Treatment versus Placebo – Most studies compare one treatment with another, not a treatment versus no treatment. Placebo controlled studies are infrequently performed because many clinicians consider it unethical to administer a cancer patient a “sugar pill.” This is a valid point, but occasionally a few placebo controlled studies are performed (usually not in the U.S.). Interestingly, a significant percentage of these studies find that the placebo is as effective as or more effective than the treatment. For example, in a study of high-dose tamoxifen in the treatment of inoperable hepatocellular carcinoma, the three month survival rate was higher for the patients who received placebo.5 In another study comparing 5-fluorouracil (5-FU) plus leucovorin to placebo for metastatic colorectal carcinoma, the authors concluded that the drugs did not improve survival.6 In a study that compared two combination regimens versus minimal chemotherapy in non-small-cell lung cancer, the authors concluded that “treatment was not a significant factor for survival.”7 And in a survival analysis of Tuscan residents in Italy diagnosed with malignant pleural mesothelioma the researchers concluded that “there was no significant difference in survival between treated versus untreated patients.”8
Obviously, these few studies do not mean that all cancer therapies are ineffective, but they do remind us to ask our doctors questions such as:
- For the treatment you are recommending is its efficacy (effectiveness) based on improved response rates or survival rates?
- What was the median survival rate?
- Were the results based on all patients who were enrolled or only a subset of the patients considered evaluable?

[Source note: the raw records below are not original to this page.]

-- ==== Sys2Proof/Machine/Lines.lean ====
section
/-! DEFINITION. The control lines (section 11.4): the levels the output lines drive, debounce, activations and releases, and
WRITE of a line. -/

namespace Sys2Proof.Machine

/-! ### The output lines and the lamp (R84, R85, R195, R197) -/

/-- Is the lamp lit: ON, or FLASH in its lit half (R84)? -/
def State.lampLit (s : State) : Bool :=
  match s.cue.lamp with
  | .off => false
  | .on => true
  | .flash => s.cue.lit

/-- Is an output line active (R85, R197)? `none` for a line that drives nothing (R195). -/
def State.outputActive (s : State) (l : Line) : Option Bool :=
  match l.function with
  | .cueLight => some (if l.manual then l.latch else s.lampLit)
  | .generalOut => some l.latch
  | _ => none

/-- The level driven at a pin: high as true, by the polarity; `none` for a pin left undriven (R195, R197). -/
def State.drivenPin (s : State) (l : Nat) : Option Bool :=
  (s.outputActive (s.line l)).map fun active => active != (s.line l).activeLow

/-! ### Debounce (R196) -/

/-- The row of the opcode table that a change of debounced state of a line is, where it is one. -/
def edgeEvent (f : LineFunction) (active : Bool) (l : Nat) : Option Event :=
  match f, active with
  | .go, true => some (.goLine l)
  | .hold, true => some (.holdLine l)
  | .hold, false => some (.holdRelease l)
  | .stop, true => some (.stopLine l)
  | .resume, true => some (.resumeLine l)
  | .evac, true => some (.evacLine l)
  | .evac, false => some (.evacRelease l)
  | .wake, true => some (.wakeLine l)
  | .ptt, true => some (.pttPress l)
  | .ptt, false => some (.pttRelease l)
  | _, _ => none

/-- Does the unit report this function in this house state: in DARK, EVAC and WAKE alone (R196)? -/
def State.reports (s : State) (f : LineFunction) : Bool := !s.inDark || f == .evac || f == .wake

/-- A change of debounced state: reported as an event where it is one, else taken in silence. -/
def State.edge (l : Nat) (s : State) : State :=
  let x := s.line l
  match if s.reports x.function then edgeEvent x.function (!x.active) l else none with
  | some e => s.enqueue e
  | none => s.setLine l fun y => { y with active := !y.active, count := 0 }

/-- One tick of one line: its pin sampled, and a live line's debounce count (R196). A count of 10 stands until the
event that takes the new state. -/
def State.stepLine (pins : BitVec 12) (s : State) (l : Nat) : State :=
  let pin := pins.getLsbD (l - 1)
  let t := s.setLine l fun x => { x with pin := pin }
  let x := t.line l
  if !x.live then t
  else if x.pinActive pin == x.active then t.setLine l fun y => { y with count := 0 }
  else
    let u := t.setLine l fun y => { y with count := min (y.count + 1) 10 }
    if x.count + 1 ≥ 10 then u.edge l else u

def State.stepLines (pins : BitVec 12) (s : State) : State := s.lines.keys.foldl (State.stepLine pins) s

/-- The levels last sampled at the pins, bit n − 1 for line n. -/
def State.pins (s : State) : BitVec 12 :=
  s.lines.foldl (fun acc kl => if kl.2.pin then acc ||| (1#12 <<< (kl.1 - 1)) else acc) 0#12

/-! ### Activations and releases -/

/-- A live line of a function whose debounced state is the other one takes the new state, if the unit reports it. -/
def State.flips (s : State) (l : Nat) (f : LineFunction) (active : Bool) : Bool :=
  s.lines.has l && (s.line l).live && (s.line l).function == f && (s.line l).active != active && s.reports f

def State.setActive (l : Nat) (active : Bool) (s : State) : State :=
  s.setLine l fun x => { x with active := active, count := 0 }

/-- The HOLD line level as the lines now give it, and what follows (R71, R73). -/
def State.reportHold (s : State) : State :=
  if s.inDark then s else (s.setHold (s.lineLevel .hold) s.cue.holdRequest).relamp

def State.goLine (l : Nat) (s : State) : State :=
  if s.flips l .go true then (s.setActive l true).takeGo.1.relamp else s

def State.holdLine (l : Nat) (s : State) : State :=
  if s.flips l .hold true then (s.setActive l true).reportHold else s

def State.holdRelease (l : Nat) (s : State) : State :=
  if s.flips l .hold false then (s.setActive l false).reportHold else s

def State.stopLine (l : Nat) (s : State) : State :=
  if s.flips l .stop true then
    let t := s.setActive l true
    takenOr t.stopShow t
  else s

def State.resumeLine (l : Nat) (s : State) : State :=
  if s.flips l .resume true then
    let t := s.setActive l true
    takenOr t.resume t
  else s

def State.evacLine (l : Nat) (s : State) : State :=
  if s.flips l .evac true then
    let t := s.setActive l true
    takenOr t.evac t
  else s

def State.evacRelease (l : Nat) (s : State) : State :=
  if s.flips l .evac false then s.setActive l false else s

def State.wakeLine (l : Nat) (s : State) : State :=
  if s.flips l .wake true then
    let t := s.setActive l true
    takenOr t.wake t
  else s

def State.pttPress (l : Nat) (s : State) : State :=
  if s.flips l .ptt true then
    let t := s.setActive l true
    t.reportPtt (t.lineLevel .ptt)
  else s

def State.pttRelease (l : Nat) (s : State) : State :=
  if s.flips l .ptt false then
    let t := s.setActive l false
    t.reportPtt (t.lineLevel .ptt)
  else s

/-! ### WRITE of a line (R195) -/

/-- What a WRITE of a line supplies. -/
structure LineWrite where
  function : Option LineFunction
  activeLow : Option Bool
  enabled : Option Bool
  manual : Option Bool
  latch : Option Bool
deriving DecidableEq, Repr

/-- The record with the supplied fields replaced. -/
def LineWrite.apply (w : LineWrite) (l : Line) : Line :=
  { l with
    function := w.function.getD l.function, activeLow := w.activeLow.getD l.activeLow,
    enabled := w.enabled.getD l.enabled, manual := w.manual.getD l.manual, latch := w.latch.getD l.latch }

/-- Does a write leave a live line as it was: live, with its function and polarity? -/
def Line.sameInput (old new : Line) : Bool :=
  old.live && new.live && old.function == new.function && old.activeLow == new.activeLow

/-- The release that a function sees when a line leaves it (R195): HOLD may become absent, the call marked PTT may
end. -/
def State.leaveFunction (f : LineFunction) (s : State) : State :=
  match f with
  | .hold => s.reportHold
  | .ptt => s.reportPtt (s.lineLevel .ptt)
  | _ => s

/-- The level of a function taken at once from a line made live, nothing reported (R195). -/
def State.joinFunction (f : LineFunction) (s : State) : State :=
  if s.inDark then s
  else
    match f with
    | .hold => ({ s with cue := { s.cue with holdLine := s.lineLevel .hold } }).relamp
    | .ptt => { s with relay := { s.relay with pttPressed := s.lineLevel .ptt } }
    | _ => s

/-- WRITE of a line, after its BAD_FIELD checks (R195). An active line that is given another function or another polarity is
released first and takes its new state after; R195 orders neither, and takes a change of polarity as a change of function to the
same function, so that HOLD may go absent, and the PTT call end, before the same line is active again (log entry 47). -/
def State.writeLine (l : Nat) (w : LineWrite) (s : State) : State :=
  let old := s.line l
  let new := w.apply old
  if old.sameInput new || !(old.live || new.live) then s.setLine l fun _ => new
  else
    let resting := s.setLine l fun _ => if new.live then { new with active := false, count := 0 } else new
    let left := if old.live && old.active then resting.leaveFunction old.function else resting
    if new.live then
      (left.setLine l fun x => { x with active := x.pinActive x.pin }).joinFunction new.function
    else left

end Sys2Proof.Machine
end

- Has there ever been a placebo-controlled study that demonstrated that treatment is superior in extending survival for my type of cancer?
Answers to questions like these can only assist a cancer patient to make more informed treatment decisions with their doctor because the better the information, the better the decision.

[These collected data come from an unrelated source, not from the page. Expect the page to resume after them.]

-- ==== Sys2Proof/Machine/Events.lean ====
section
/-! DEFINITION. Events that have come due, taken from the agenda; the control tick; the sample period. -/

namespace Sys2Proof.Machine

/-- The effect of an internal event. -/
def State.takeEvent (e : Event) (s : State) : State :=
  match e with
  | .clipEnd v => s.clipEnd v
  | .markEnd g => s.markEnd g
  | .cycleEnd g => s.cycleEnd g
  | .chimeComplete g => s.chimeComplete g
  | .refillGrant => s.grantRefill
  | .rampComplete n => s.rampComplete n
  | .gateClosed v => s.gateClosed v
  | .gateOpened v => s.gateOpened v
  | .crossfadeEnd o src => s.crossfadeEnd o src
  | .packTimeout p => s.packTimeout p
  | .actionDue r => s.actionDue r
  | .followExpiry r => s.followExpiry r
  | .darkGapEnd => s.darkGapEnd
  | .flashPhase => s.flashPhase
  | .chaseFrameAdvance => s.chaseFrameAdvance
  | .chaseSilence => s.chaseSilence
  | .freewheelExpiry => s.freewheelExpiry
  | .timecodeGo => s.timecodeGo
  | .openingEnd c => s.openingEnd c
  | .closingEnd c => s.closingEnd c
  | .gapEnd c => s.gapEnd c
  | .liveMaximum c => s.liveMaximum c
  | .goLine l => s.goLine l
  | .holdLine l => s.holdLine l
  | .holdRelease l => s.holdRelease l
  | .stopLine l => s.stopLine l
  | .resumeLine l => s.resumeLine l
  | .evacLine l => s.evacLine l
  | .evacRelease l => s.evacRelease l
  | .wakeLine l => s.wakeLine l
  | .pttPress l => s.pttPress l
  | .pttRelease l => s.pttRelease l

/-- The events on the agenda taken in order, up to a number of them (log entries 1 and 6). -/
def settleUpTo : Nat → State → State
  | 0, s => s
  | n + 1, s =>
    match s.agenda with
    | [] => s
    | e :: rest => settleUpTo n (State.takeEvent e { s with agenda := rest })

/-- Every event that has come due taken, before a command from outside the part is. -/
def State.settle (s : State) : State := settleUpTo 4096 s

/-- The agenda taken in order as far as an event, that event included; nothing more once it stands there no longer. -/
def takeThrough (e : Event) : Nat → State → State
  | 0, s => s
  | n + 1, s =>
    match s.agenda with
    | [] => s
    | f :: rest =>
      if f = e then State.takeEvent e { s with agenda := rest }
      else if e ∈ rest then takeThrough e n (State.takeEvent f { s with agenda := rest })
      else s

/-- An internal event that comes as a command of its own: what came due before it is taken first, in the order in which it
came due, so that no event of a tick overtakes another (R81, R91, R93; log entry 1). An event that has not come due does
not stand on the agenda, and its command changes nothing (log entry 3). -/
def State.event (e : Event) (s : State) : State := takeThrough e s.agenda.length s

/-! ### The control tick (R182) -/

/-- The dark gap falls by one (R84). -/
def State.stepGap (s : State) : State :=
  if s.cue.darkGap = 0 then s
  else
    ({ s with cue := { s.cue with darkGap := s.cue.darkGap - 1 } }).enqueueIf (s.cue.darkGap == 1) .darkGapEnd

/-- The flash phase's count, while the lamp is FLASH (R84). -/
def State.stepFlash (s : State) : State :=
  if s.cue.lamp = .flash then
    ({ s with cue := { s.cue with flashCount := s.cue.flashCount + 1 } }).enqueueIf
      (s.cue.flashCount + 1 ≥ 250) .flashPhase
  else s

/-- The held time, while the stop context is held (R176). -/
def State.stepHeld (s : State) : State :=
  if s.house.held then { s with house := { s.house with heldTime := min (s.house.heldTime + 1) 86400000 } } else s

/-- One control tick, with the levels at the pins: in DARK it reaches the control line unit alone (R182). -/
def State.controlTick (pins : BitVec 12) (s : State) : State :=
  let t := { s with house := { s.house with tickDiv := 0 } }
  if s.inDark then t.stepLines pins
  else
    (t.stepRamps.stepGates.stepAllCrossfades.stepPacks.stepRuns.stepGap.stepFlash.stepChase.stepCalls.stepHeld).stepLines
      pins

/-! ### The sample period (R4) -/

/-- The control tick that 48 sample periods have made due, where the sender has not sent it (log entry 5). -/
def State.dueTick (s : State) : State :=
  if s.house.tickDiv ≥ 48 then (s.controlTick s.pins).settle else s

def State.samplePeriod (inp : InPorts) (s : State) : State :=
  (s.dueTick.dividePeriod.mixPeriod inp).countPeriod

end Sys2Proof.Machine
end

1According to the National Cancer Institute Clinical Trials Search Results, there are 2,286 clinical trials if one searches for all types of cancer and all types of trials on October 13, 2005.

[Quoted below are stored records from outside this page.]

/-- A voice in one sample period outside DARK. One that is PLAYING, or CLOSING for a steal, advances its playback: primed or with
a first refill in its buffer, it sounds the head of the buffer and moves on by one place, over the loop and into CLIP_END at the
clip's length; with an empty buffer it sounds 0, moves on and counts UNDERRUN; before its first refill it sounds 0 and holds. One
that is PAUSED, or CLOSING for an end, or CUE-owned and CLOSING for a steal while the stop context is held, holds its place and
sounds its tail from there until its gate is CLOSED, and 0 from then on or when all of the tail has been sounded. A voice that
holds no clip sounds 0 and stands. A voice left with 128 samples or fewer, no refill of its own asked for or in flight and
something left to fetch asks for one, and an idle port grants it next. That one CLOSING for a steal counts UNDERRUN as a PLAYING
voice does, that a voice whose buffer first fills while it is parked becomes primed, that a parked voice or one CLOSING for an end
sounds 0 where its buffer holds nothing, and that one whose old clip has ended stands and sounds 0 are the model's reading (log
entry 32). -/
def Obligations.PlaybackAdvances : Prop :=
  (∀ (inp : InPorts) (v k : Nat) (x : Voice) (c : Clip) (s t : State), s.settle = t → t.inDark = false →
    t.house.tickDiv < 48 → t.standing = true → t.voices.get v = some x → x.clip = some k → t.clips.get k = some c →
    let parked : Prop := x.owner = .cue ∧ t.house.held = true
    let advances : Prop := x.state = .playing ∨ x.state = .closing ∧ x.cause = some .steal ∧ ¬ parked
    let holds : Prop :=
      x.state = .paused ∨ x.state = .closing ∧ (x.cause = some .ending ∨ x.cause = some .steal ∧ parked)
    ∃ u y, exec (.samplePeriod inp) s = .next u ∧ u.voices.get v = some y ∧
      y = { x with
        position := y.position, loops := y.loops, primed := y.primed, buffer := y.buffer, cursor := y.cursor, tail := y.tail,
        requested := y.requested } ∧
      (x.state ≠ .idle → y.primed = (x.primed || !x.buffer.isEmpty)) ∧
      (advances → x.primed = true ∨ x.buffer ≠ [] →
        let place := c.advance ⟨x.position, x.loops⟩
        y.position = place.index ∧ y.loops = place.loops ∧ y.buffer = x.buffer.tail ∧ y.tail = x.tail ∧
        (c.length ≤ place.index → .clipEnd v ∈ u.agenda) ∧
        (∀ b rest, x.buffer = b :: rest → t.dividePeriod.soundVoices.2.get v = some b ∧ y.cursor = x.cursor) ∧
        (x.buffer = [] → t.dividePeriod.soundVoices.2.get v = some 0 ∧ u.raised .underrun = true ∧
          min (t.status.underrun + 1) 65535 ≤ u.status.underrun ∧
          (t.voiceUnit.refill = none → y.cursor = place))) ∧
      (advances → x.primed = false → x.buffer = [] →
        y.position = x.position ∧ y.loops = x.loops ∧ y.buffer = [] ∧ y.cursor = x.cursor ∧ y.tail = x.tail ∧
        t.dividePeriod.soundVoices.2.get v = some 0) ∧
      (holds → y.position = x.position ∧ y.loops = x.loops ∧ y.buffer = x.buffer ∧ y.cursor = x.cursor ∧
        (x.gate.state = .closed → t.dividePeriod.soundVoices.2.get v = some 0 ∧ y.tail = x.tail) ∧
        (x.gate.state ≠ .closed → t.dividePeriod.soundVoices.2.get v = some ((x.buffer[x.tail]?).getD 0) ∧
          y.tail = if x.tail < x.buffer.length then x.tail + 1 else x.tail)) ∧
      let asks : Prop := x.state ≠ .idle ∧ ¬ (x.state = .closing ∧ x.cause = some .steal ∧ x.gate.state = .closed) ∧
        y.buffer.length ≤ 128 ∧ x.requested = false ∧
        (∀ r, t.voiceUnit.refill = some r → r.voice = v → r.disowned = true) ∧ y.cursor.index < c.length
      (asks → y.requested = true ∧ (t.voiceUnit.refill = none → .refillGrant ∈ u.agenda)) ∧
      (¬ asks → y.requested = x.requested)) ∧
  (∀ (inp : InPorts) (v : Nat) (x : Voice) (s t : State), s.settle = t → t.inDark = false → t.house.tickDiv < 48 →
    t.standing = true → t.voices.get v = some x → x.clip = none → x.buffer = [] →
    t.dividePeriod.soundVoices.2.get v = some 0 ∧
    ∃ u, exec (.samplePeriod inp) s = .next u ∧ u.voices.get v = some x) ∧
  (∀ (c : Clip) (i : Nat) (r : Loops),
    (c.loop = none → c.advance ⟨i, r⟩ = ⟨i + 1, r⟩) ∧
    (∀ first last, c.loop = some (first, last) →
      (i + 1 ≠ last → c.advance ⟨i, r⟩ = ⟨i + 1, r⟩) ∧
      (i + 1 = last →
        (r = .endless → c.advance ⟨i, r⟩ = ⟨first, .endless⟩) ∧
        (∀ n, r = .count n → 1 < n → c.advance ⟨i, r⟩ = ⟨first, .count (n - 1)⟩) ∧
        (∀ n, r = .count n → n ≤ 1 → c.advance ⟨i, r⟩ = ⟨last, .done⟩) ∧
        (r = .none ∨ r = .done → c.advance ⟨i, r⟩ = ⟨last, r⟩))))

/-! ### Internal events -/

/-- RAMP_COMPLETE: the element at its fine target, or off, the entry freed, and then the completion action. CROSSFADE_END: the
outgoing channel of the ingredient is cleared, and nothing else changes. -/
def Obligations.RampCompleteSettlesItsElement : Prop :=
  (∀ (e : Nat) (r : Ramp) (t : State), t.ramps.get e = some r → r.glide.left = 0 →
    exec (.rampComplete e) (t.due (.rampComplete e)) =
      .next ((State.setFine r.element (if r.glide.offAtEnd then 0 else r.glide.target)
        { t with ramps := t.ramps.erase e }).complete r.action)) ∧
  (∀ (v order : Nat) (t : State), t.complete (some (.stopVoice v order)) =
    if (t.voice v).startOrder = order ∧ (t.voice v).state ≠ .idle then t.endVoice v else t) ∧
  (∀ (o : Nat) (src : Source) (t : State), t.complete (some (.removeIngredient o src)) =
    { t.dropRamp (.ingredient o src) with
      outputs := t.outputs.update o fun b => { b with live := b.live.filter (·.src != src) } }) ∧
  (∀ (o : Nat) (src : Source) (t : State),
    exec (.crossfadeEnd o src) (t.due (.crossfadeEnd o src)) =
      .next { t with outputs := t.outputs.update o fun b => { b with live := b.live.map fun i =>
        if i.src = src ∧ (i.outgoing.map fun (x : Outgoing) => x.term.due) = some true then { i with outgoing := none }
        else i } })

/-- A close request starts 10 ticks toward off from a gate OPEN or OPENING, and an open request 10 ticks toward 960 from a gate
CLOSED or CLOSING, each from the gate's present level by the floor rule; other gates ignore them. GATE_CLOSED and GATE_OPENED:
the gate comes to rest, off or at 960; a PAUSED voice keeps its place, a voice closing for an end becomes IDLE, and a stolen voice
begins its pending playback unless it waits for RESUME. -/
def Obligations.GateEndsSettleTheVoice : Prop :=
  (∀ g : Gate,
    (g.state = .opened ∨ g.state = .opening →
      g.close = ⟨.closing, ⟨(levelGlide g.term.fine 0 10).1, some (levelGlide g.term.fine 0 10).2⟩⟩ ∧ g.open = g) ∧
    (g.state = .closed ∨ g.state = .closing →
      g.open = ⟨.opening, ⟨(levelGlide g.term.fine 960 10).1, some (levelGlide g.term.fine 960 10).2⟩⟩ ∧
      g.close = g)) ∧
  (∀ (v : Nat) (x : Voice) (t : State), t.voices.get v = some x →
    (x.gate.state = .closing → x.gate.term.due = true →
      (x.state = .paused → exec (.gateClosed v) (t.due (.gateClosed v)) =
        .next { t with voices := t.voices.update v fun y => { y with gate := ⟨.closed, ⟨0, none⟩⟩ } }) ∧
      (x.state = .closing → x.cause = some .ending ∨ x.cause = some .steal ∧ x.pending = none →
        exec (.gateClosed v) (t.due (.gateClosed v)) =
          .next (State.endVoice v
            { t with voices := t.voices.update v fun y => { y with gate := ⟨.closed, ⟨0, none⟩⟩ } })) ∧
      (x.state = .closing → x.cause = some .steal → x.pending ≠ none →
        exec (.gateClosed v) (t.due (.gateClosed v)) =
          .next (if x.owner = .cue ∧ t.house.held = true then
            { t with voices := t.voices.update v fun y => { y with gate := ⟨.closed, ⟨0, none⟩⟩ } }
          else State.beginPending v
            { t with voices := t.voices.update v fun y => { y with gate := ⟨.closed, ⟨0, none⟩⟩ } }))) ∧
    (x.gate.state = .opening → x.gate.term.due = true →
      exec (.gateOpened v) (t.due (.gateOpened v)) =
        .next { t with voices := t.voices.update v fun y => { y with gate := ⟨.opened, ⟨960 * 65536, none⟩⟩ } }))

/-- CLIP_END: under a steal's close the old clip is held no more; otherwise the playback ends, and a call's message is delivered.
A playback that ends leaves its voice IDLE with its owner, tag, clip, route, pending playback, closing cause and primed mark
cleared, its buffer empty, its refill in flight disowned, its level off with no ramp, and its gate OPEN; that its request for a
refill goes with it is the model's reading (log entry 20). The voice is given at once to the waiting call of highest priority, and
of the earliest creation among equals, whose request leaves the list. -/
def Obligations.ClipEndEndsThePlayback : Prop :=
  (∀ (v k : Nat) (x : Voice) (c : Clip) (t : State),
    t.voices.get v = some x → x.state ≠ .idle → x.clip = some k → t.clips.get k = some c → c.length ≤ x.position →
    (x.state = .closing → x.cause = some .steal → exec (.clipEnd v) (t.due (.clipEnd v)) =
      .next ((t.disown v).setVoice v fun y => { y with clip := none, buffer := [], requested := false })) ∧
    (¬ (x.state = .closing ∧ x.cause = some .steal) →
      (x.owner = .cue → exec (.clipEnd v) (t.due (.clipEnd v)) = .next (t.endVoice v)) ∧
      (∀ id, x.owner = .call id → exec (.clipEnd v) (t.due (.clipEnd v)) = .next ((t.endVoice v).delivered id)))) ∧
  (∀ (v : Nat) (t : State),
    let freed : State := State.dropRamp (.voice v) { t with
      voiceUnit := { t.voiceUnit with
        refill := t.voiceUnit.refill.map fun r => if r.voice = v then { r with disowned := true } else r },
      voices := t.voices.update v fun y => { y with
        state := .idle, owner := .none, tag := none, clip := none, route := [], pending := none, cause := none,
        primed := false, buffer := [], level := 0, gate := ⟨.opened, ⟨960 * 65536, none⟩⟩, tail := 0,
        requested := false } }
    ((∀ id ∈ t.voiceUnit.waiting, t.call id = none) → t.endVoice v = freed) ∧
    (∀ id c k, id ∈ t.voiceUnit.waiting → t.call id = some c → c.kind = .clip (some k) →
      (∀ other d, other ∈ t.voiceUnit.waiting → other ≠ id → t.call other = some d →
        d.priority < c.priority ∨ d.priority = c.priority ∧ c.order < d.order) →
      t.endVoice v = State.giveVoice v id k
        { freed with voiceUnit := { freed.voiceUnit with waiting := t.voiceUnit.waiting.erase id } }))

/-- REFILL_GRANT: an idle port outside DARK grants the first request in the order that starts after the last voice served and
comes round to it; the fetch cursor moves past at most 128 samples in playback order, fewer where the end comes first, and no
other voice changes. Each unbroken run is one read of the flash: the command 13 hexadecimal, a 32-bit address with its top four
bits 0, and 24 bits a sample. A voice requests a refill with 128 samples or fewer in its buffer, no request or refill of its own
and something left to fetch, and a stolen one until its gate closes. That an address past 28 bits is sent as its low 28 bits, and
that a request made before a stolen voice's gate closed stands, are the model's choices (log entries 36 and 41). -/
def Obligations.RefillGrantServesInTurn : Prop :=
  (∀ (i v k : Nat) (x : Voice) (c : Clip) (t : State),
    t.voiceUnit.refill = none → t.inDark = false → i < 16 → v = (t.voiceUnit.lastServed + i) % 16 + 1 →
    x.requested = true → (∀ j, j < i → (t.voice ((t.voiceUnit.lastServed + j) % 16 + 1)).requested = false) →
    t.voices.get v = some x → x.clip = some k → t.clips.get k = some c → x.cursor.index < c.length →
    ∃ u, exec .refillGrant (t.due .refillGrant) = .next u ∧
      u.voices.get v = some { x with requested := false, cursor := (c.plan 128 x.cursor).2 } ∧
      (∀ w, w ≠ v → u.voices.get w = t.voices.get w) ∧
      u.voiceUnit.refill = some
        { voice := v, addresses := (c.plan 128 x.cursor).1.map fun i => (c.start + 3 * i) % 2 ^ 28,
          reads := c.reads (c.plan 128 x.cursor).1, disowned := false,
          keep := (c.plan 128 x.cursor).1.length, passed := 0,
          clocks := 40 * (c.reads (c.plan 128 x.cursor).1).length + 24 * (c.plan 128 x.cursor).1.length,
          divisor := t.settings.clipDivisor } ∧
      (∀ bs ∈ u.flashOut, bs.length = 5 ∧ bs.head? = some 0x13 ∧ (bs.getD 1 0).toNat < 16) ∧
      u = { t with voices := u.voices, voiceUnit := { t.voiceUnit with refill := u.voiceUnit.refill } }) ∧
  (∀ (c : Clip) (place : Cursor), (c.plan 128 place).1.length ≤ 128 ∧
    (place.index < c.length → (c.plan 128 place).1.head? = some place.index) ∧
    (∀ i ∈ (c.plan 128 place).1, i < c.length) ∧
    (∀ j i, (c.plan 128 place).1[j]? = some i → i = (c.advance^[j] place).index) ∧
    (c.plan 128 place).2 = c.advance^[(c.plan 128 place).1.length] place ∧
    ((c.plan 128 place).1.length < 128 → c.length ≤ (c.plan 128 place).2.index)) ∧
  (∀ (v k : Nat) (x : Voice) (c : Clip) (t : State), t.voices.get v = some x → x.clip = some k → t.clips.get k = some c →
    let asks : Prop := x.state ≠ .idle ∧ ¬ (x.state = .closing ∧ x.cause = some .steal ∧ x.gate.state = .closed) ∧
      x.buffer.length ≤ 128 ∧ x.requested = false ∧
      (∀ r, t.voiceUnit.refill = some r → r.voice = v → r.disowned = true) ∧ x.cursor.index < c.length
    (asks → t.requestRefill v = State.enqueueIf (t.voiceUnit.refill.isNone && !t.inDark) .refillGrant
      { t with voices := t.voices.update v fun y => { y with requested := true } }) ∧
    (¬ asks → t.requestRefill v = t)) ∧
  (∀ (c : Clip) (first n : Nat), c.reads ((List.range (n + 1)).map (first + ·)) =
    [{ command := 0x13, address := BitVec.ofNat 32 ((c.start + 3 * first) % 2 ^ 28), samples := n + 1 }]) ∧
  (∀ (c : Clip) (a b : Nat) (rest : List Nat), b ≠ a + 1 → c.reads (a :: b :: rest) =
    { command := 0x13, address := BitVec.ofNat 32 ((c.start + 3 * a) % 2 ^ 28), samples := 1 } :: c.reads (b :: rest))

2Lefkowitz IB, et al., Results of treatment of children with recurrent medulloblastoma/ primitive neuroectodermal tumors with lomustine, cisplatin, and vincristine. Cancer 1990 Feb 1; 65(3): 412-7.
3Finlay JL, et al., Pre-irradiation chemotherapy in children with high-grade astrocytoma: tumor response to two cycles of the “8-drugs-in-1-day” regimen. A Childrens Cancer Group study, CCG-945. J Neurooncol 1994; 21(3):255-65.
4Tirelli U, et al., Etoposide (VP-16-213) in malignant brain tumors: a phase II study. J Clin Oncol 1984 May; 2(5): 432-7.
5Chow PK, et al., High-dose tamoxifen in the treatment of inoperable hepatocellular carcinoma: A multicenter randomized controlled trial. Hepatology. 2002 Nov;36(5):1221-6.
6Madden M, et al., Double-blind randomised trial comparing 5-fluorouracil plus leucovorin to placebo for metastatic colorectal carcinoma. Colorectal Dis. 2005 Sep;7(5):507-12. This study reported, “The median survival time in the chemotherapy group was 8.7 months (95% confidence interval (CI) 6.9-11.0 months) compared to 6.7 months in the placebo group (95% CI 5.3-7.9 months). Chemotherapy did not affect performance status but slowed the rise of CEA and caused appreciable toxicity. CONCLUSIONS: In this double-blind trial, chemotherapy with 5-fluorouracil plus leucovorin did not improve survival, did not impair performance, but caused appreciable toxicity.
7Luedke DW, et al., Randomized comparison of two combination regimens versus minimal chemotherapy in nonsmall-cell lung cancer: a Southeastern Cancer Study Group Trial. J Clin Oncol. 1990 May;8(5):886-91.
8Gorini G, et al., Survival of malignant pleural mesothelioma cases in the Tuscan Mesothelioma Register, 1988-2000: a population-based study. Eur J Cancer Prev. 2005 Jun;14(3):195-9.